TASK OBJECTIVE
From the listing that follows, extract every line and set it down unaltered.
-- SUPPLIED MATERIAL follows --
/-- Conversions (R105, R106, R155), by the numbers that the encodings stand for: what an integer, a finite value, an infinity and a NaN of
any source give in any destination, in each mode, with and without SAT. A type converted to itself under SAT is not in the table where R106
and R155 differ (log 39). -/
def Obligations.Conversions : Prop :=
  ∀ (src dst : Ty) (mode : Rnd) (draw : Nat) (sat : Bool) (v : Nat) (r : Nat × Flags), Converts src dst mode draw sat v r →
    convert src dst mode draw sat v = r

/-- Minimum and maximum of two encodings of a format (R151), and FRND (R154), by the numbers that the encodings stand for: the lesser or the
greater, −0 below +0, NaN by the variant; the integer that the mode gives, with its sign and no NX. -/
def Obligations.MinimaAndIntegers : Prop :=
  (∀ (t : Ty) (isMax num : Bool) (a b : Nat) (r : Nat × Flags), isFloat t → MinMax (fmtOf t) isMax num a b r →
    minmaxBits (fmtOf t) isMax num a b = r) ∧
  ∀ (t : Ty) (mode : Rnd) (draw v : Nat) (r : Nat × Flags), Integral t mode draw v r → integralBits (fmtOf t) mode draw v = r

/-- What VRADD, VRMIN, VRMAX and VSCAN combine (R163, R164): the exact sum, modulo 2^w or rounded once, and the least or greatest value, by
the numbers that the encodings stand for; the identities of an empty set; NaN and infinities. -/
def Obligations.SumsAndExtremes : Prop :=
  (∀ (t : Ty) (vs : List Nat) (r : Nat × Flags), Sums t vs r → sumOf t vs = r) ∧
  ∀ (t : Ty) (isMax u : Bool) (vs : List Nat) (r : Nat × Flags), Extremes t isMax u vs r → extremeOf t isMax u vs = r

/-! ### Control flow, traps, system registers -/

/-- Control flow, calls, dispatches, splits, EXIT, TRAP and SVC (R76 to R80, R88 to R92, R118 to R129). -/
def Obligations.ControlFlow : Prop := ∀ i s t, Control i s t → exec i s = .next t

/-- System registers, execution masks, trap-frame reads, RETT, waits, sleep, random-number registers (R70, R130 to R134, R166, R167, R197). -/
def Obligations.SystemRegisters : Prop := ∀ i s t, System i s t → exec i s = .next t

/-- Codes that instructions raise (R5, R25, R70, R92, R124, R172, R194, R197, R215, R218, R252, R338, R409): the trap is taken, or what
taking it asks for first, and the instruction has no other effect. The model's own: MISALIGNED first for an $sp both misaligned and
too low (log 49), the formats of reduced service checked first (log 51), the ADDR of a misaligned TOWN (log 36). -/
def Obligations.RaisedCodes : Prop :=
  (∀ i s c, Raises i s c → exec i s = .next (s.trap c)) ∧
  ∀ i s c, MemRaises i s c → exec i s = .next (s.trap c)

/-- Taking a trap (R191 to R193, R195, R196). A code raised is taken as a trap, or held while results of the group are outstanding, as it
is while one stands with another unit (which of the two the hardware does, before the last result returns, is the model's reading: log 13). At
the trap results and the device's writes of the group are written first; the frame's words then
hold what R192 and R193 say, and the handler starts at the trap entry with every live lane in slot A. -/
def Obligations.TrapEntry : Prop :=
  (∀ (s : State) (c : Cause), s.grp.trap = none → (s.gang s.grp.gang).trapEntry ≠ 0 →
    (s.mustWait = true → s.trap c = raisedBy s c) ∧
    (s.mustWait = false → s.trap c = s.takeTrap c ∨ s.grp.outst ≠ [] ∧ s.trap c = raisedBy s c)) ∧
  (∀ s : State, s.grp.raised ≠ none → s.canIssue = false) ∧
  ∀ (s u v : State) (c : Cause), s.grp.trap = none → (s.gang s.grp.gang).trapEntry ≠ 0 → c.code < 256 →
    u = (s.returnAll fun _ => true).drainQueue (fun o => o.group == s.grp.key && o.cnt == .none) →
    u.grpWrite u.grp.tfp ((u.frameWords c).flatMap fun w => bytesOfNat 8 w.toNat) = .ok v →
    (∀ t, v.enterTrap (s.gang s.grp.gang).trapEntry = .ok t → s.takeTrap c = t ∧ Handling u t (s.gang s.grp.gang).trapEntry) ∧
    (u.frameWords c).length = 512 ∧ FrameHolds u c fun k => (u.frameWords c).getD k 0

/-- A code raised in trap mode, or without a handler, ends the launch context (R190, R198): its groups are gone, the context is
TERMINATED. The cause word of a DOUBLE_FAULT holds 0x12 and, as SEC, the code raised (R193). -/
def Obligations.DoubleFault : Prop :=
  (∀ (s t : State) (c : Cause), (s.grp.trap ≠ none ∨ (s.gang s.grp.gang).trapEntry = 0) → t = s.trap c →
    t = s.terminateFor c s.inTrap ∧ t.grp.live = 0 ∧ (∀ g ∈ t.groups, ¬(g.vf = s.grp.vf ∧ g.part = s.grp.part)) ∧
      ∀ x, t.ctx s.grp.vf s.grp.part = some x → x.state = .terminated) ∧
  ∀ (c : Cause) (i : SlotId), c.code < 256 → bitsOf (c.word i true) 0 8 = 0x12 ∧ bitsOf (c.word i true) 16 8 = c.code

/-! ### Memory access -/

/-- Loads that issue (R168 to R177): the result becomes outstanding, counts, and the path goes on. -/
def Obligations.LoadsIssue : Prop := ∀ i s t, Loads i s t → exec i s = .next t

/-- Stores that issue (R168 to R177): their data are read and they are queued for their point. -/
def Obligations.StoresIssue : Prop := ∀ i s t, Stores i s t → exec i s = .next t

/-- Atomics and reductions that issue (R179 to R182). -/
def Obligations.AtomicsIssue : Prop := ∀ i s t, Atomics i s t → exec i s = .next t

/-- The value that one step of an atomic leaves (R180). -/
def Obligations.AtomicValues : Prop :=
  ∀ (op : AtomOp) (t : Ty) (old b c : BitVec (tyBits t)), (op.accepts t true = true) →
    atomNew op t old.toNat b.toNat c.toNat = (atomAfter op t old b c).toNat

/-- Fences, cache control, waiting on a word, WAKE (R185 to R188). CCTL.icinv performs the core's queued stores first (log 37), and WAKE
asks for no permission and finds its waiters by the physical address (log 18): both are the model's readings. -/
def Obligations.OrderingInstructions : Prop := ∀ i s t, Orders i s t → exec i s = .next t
-- SUPPLIED MATERIAL concluded --
EXERCISE RESPONSE
/-- Conversions (R105, R106, R155), by the numbers that the encodings stand for: what an integer, a finite value, an infinity and a NaN of
any source give in any destination, in each mode, with and without SAT. A type converted to itself under SAT is not in the table where R106
and R155 differ (log 39). -/
def Obligations.Conversions : Prop :=
  ∀ (src dst : Ty) (mode : Rnd) (draw : Nat) (sat : Bool) (v : Nat) (r : Nat × Flags), Converts src dst mode draw sat v r →
    convert src dst mode draw sat v = r

/-- Minimum and maximum of two encodings of a format (R151), and FRND (R154), by the numbers that the encodings stand for: the lesser or the
greater, −0 below +0, NaN by the variant; the integer that the mode gives, with its sign and no NX. -/
def Obligations.MinimaAndIntegers : Prop :=
  (∀ (t : Ty) (isMax num : Bool) (a b : Nat) (r : Nat × Flags), isFloat t → MinMax (fmtOf t) isMax num a b r →
    minmaxBits (fmtOf t) isMax num a b = r) ∧
  ∀ (t : Ty) (mode : Rnd) (draw v : Nat) (r : Nat × Flags), Integral t mode draw v r → integralBits (fmtOf t) mode draw v = r

/-- What VRADD, VRMIN, VRMAX and VSCAN combine (R163, R164): the exact sum, modulo 2^w or rounded once, and the least or greatest value, by
the numbers that the encodings stand for; the identities of an empty set; NaN and infinities. -/
def Obligations.SumsAndExtremes : Prop :=
  (∀ (t : Ty) (vs : List Nat) (r : Nat × Flags), Sums t vs r → sumOf t vs = r) ∧
  ∀ (t : Ty) (isMax u : Bool) (vs : List Nat) (r : Nat × Flags), Extremes t isMax u vs r → extremeOf t isMax u vs = r

/-! ### Control flow, traps, system registers -/

/-- Control flow, calls, dispatches, splits, EXIT, TRAP and SVC (R76 to R80, R88 to R92, R118 to R129). -/
def Obligations.ControlFlow : Prop := ∀ i s t, Control i s t → exec i s = .next t

/-- System registers, execution masks, trap-frame reads, RETT, waits, sleep, random-number registers (R70, R130 to R134, R166, R167, R197). -/
def Obligations.SystemRegisters : Prop := ∀ i s t, System i s t → exec i s = .next t

/-- Codes that instructions raise (R5, R25, R70, R92, R124, R172, R194, R197, R215, R218, R252, R338, R409): the trap is taken, or what
taking it asks for first, and the instruction has no other effect. The model's own: MISALIGNED first for an $sp both misaligned and
too low (log 49), the formats of reduced service checked first (log 51), the ADDR of a misaligned TOWN (log 36). -/
def Obligations.RaisedCodes : Prop :=
  (∀ i s c, Raises i s c → exec i s = .next (s.trap c)) ∧
  ∀ i s c, MemRaises i s c → exec i s = .next (s.trap c)

/-- Taking a trap (R191 to R193, R195, R196). A code raised is taken as a trap, or held while results of the group are outstanding, as it
is while one stands with another unit (which of the two the hardware does, before the last result returns, is the model's reading: log 13). At
the trap results and the device's writes of the group are written first; the frame's words then
hold what R192 and R193 say, and the handler starts at the trap entry with every live lane in slot A. -/
def Obligations.TrapEntry : Prop :=
  (∀ (s : State) (c : Cause), s.grp.trap = none → (s.gang s.grp.gang).trapEntry ≠ 0 →
    (s.mustWait = true → s.trap c = raisedBy s c) ∧
    (s.mustWait = false → s.trap c = s.takeTrap c ∨ s.grp.outst ≠ [] ∧ s.trap c = raisedBy s c)) ∧
  (∀ s : State, s.grp.raised ≠ none → s.canIssue = false) ∧
  ∀ (s u v : State) (c : Cause), s.grp.trap = none → (s.gang s.grp.gang).trapEntry ≠ 0 → c.code < 256 →
    u = (s.returnAll fun _ => true).drainQueue (fun o => o.group == s.grp.key && o.cnt == .none) →
    u.grpWrite u.grp.tfp ((u.frameWords c).flatMap fun w => bytesOfNat 8 w.toNat) = .ok v →
    (∀ t, v.enterTrap (s.gang s.grp.gang).trapEntry = .ok t → s.takeTrap c = t ∧ Handling u t (s.gang s.grp.gang).trapEntry) ∧
    (u.frameWords c).length = 512 ∧ FrameHolds u c fun k => (u.frameWords c).getD k 0

/-- A code raised in trap mode, or without a handler, ends the launch context (R190, R198): its groups are gone, the context is
TERMINATED. The cause word of a DOUBLE_FAULT holds 0x12 and, as SEC, the code raised (R193). -/
def Obligations.DoubleFault : Prop :=
  (∀ (s t : State) (c : Cause), (s.grp.trap ≠ none ∨ (s.gang s.grp.gang).trapEntry = 0) → t = s.trap c →
    t = s.terminateFor c s.inTrap ∧ t.grp.live = 0 ∧ (∀ g ∈ t.groups, ¬(g.vf = s.grp.vf ∧ g.part = s.grp.part)) ∧
      ∀ x, t.ctx s.grp.vf s.grp.part = some x → x.state = .terminated) ∧
  ∀ (c : Cause) (i : SlotId), c.code < 256 → bitsOf (c.word i true) 0 8 = 0x12 ∧ bitsOf (c.word i true) 16 8 = c.code

/-! ### Memory access -/

/-- Loads that issue (R168 to R177): the result becomes outstanding, counts, and the path goes on. -/
def Obligations.LoadsIssue : Prop := ∀ i s t, Loads i s t → exec i s = .next t

/-- Stores that issue (R168 to R177): their data are read and they are queued for their point. -/
def Obligations.StoresIssue : Prop := ∀ i s t, Stores i s t → exec i s = .next t

/-- Atomics and reductions that issue (R179 to R182). -/
def Obligations.AtomicsIssue : Prop := ∀ i s t, Atomics i s t → exec i s = .next t

/-- The value that one step of an atomic leaves (R180). -/
def Obligations.AtomicValues : Prop :=
  ∀ (op : AtomOp) (t : Ty) (old b c : BitVec (tyBits t)), (op.accepts t true = true) →
    atomNew op t old.toNat b.toNat c.toNat = (atomAfter op t old b c).toNat

/-- Fences, cache control, waiting on a word, WAKE (R185 to R188). CCTL.icinv performs the core's queued stores first (log 37), and WAKE
asks for no permission and finds its waiters by the physical address (log 18): both are the model's readings. -/
def Obligations.OrderingInstructions : Prop := ∀ i s t, Orders i s t → exec i s = .next t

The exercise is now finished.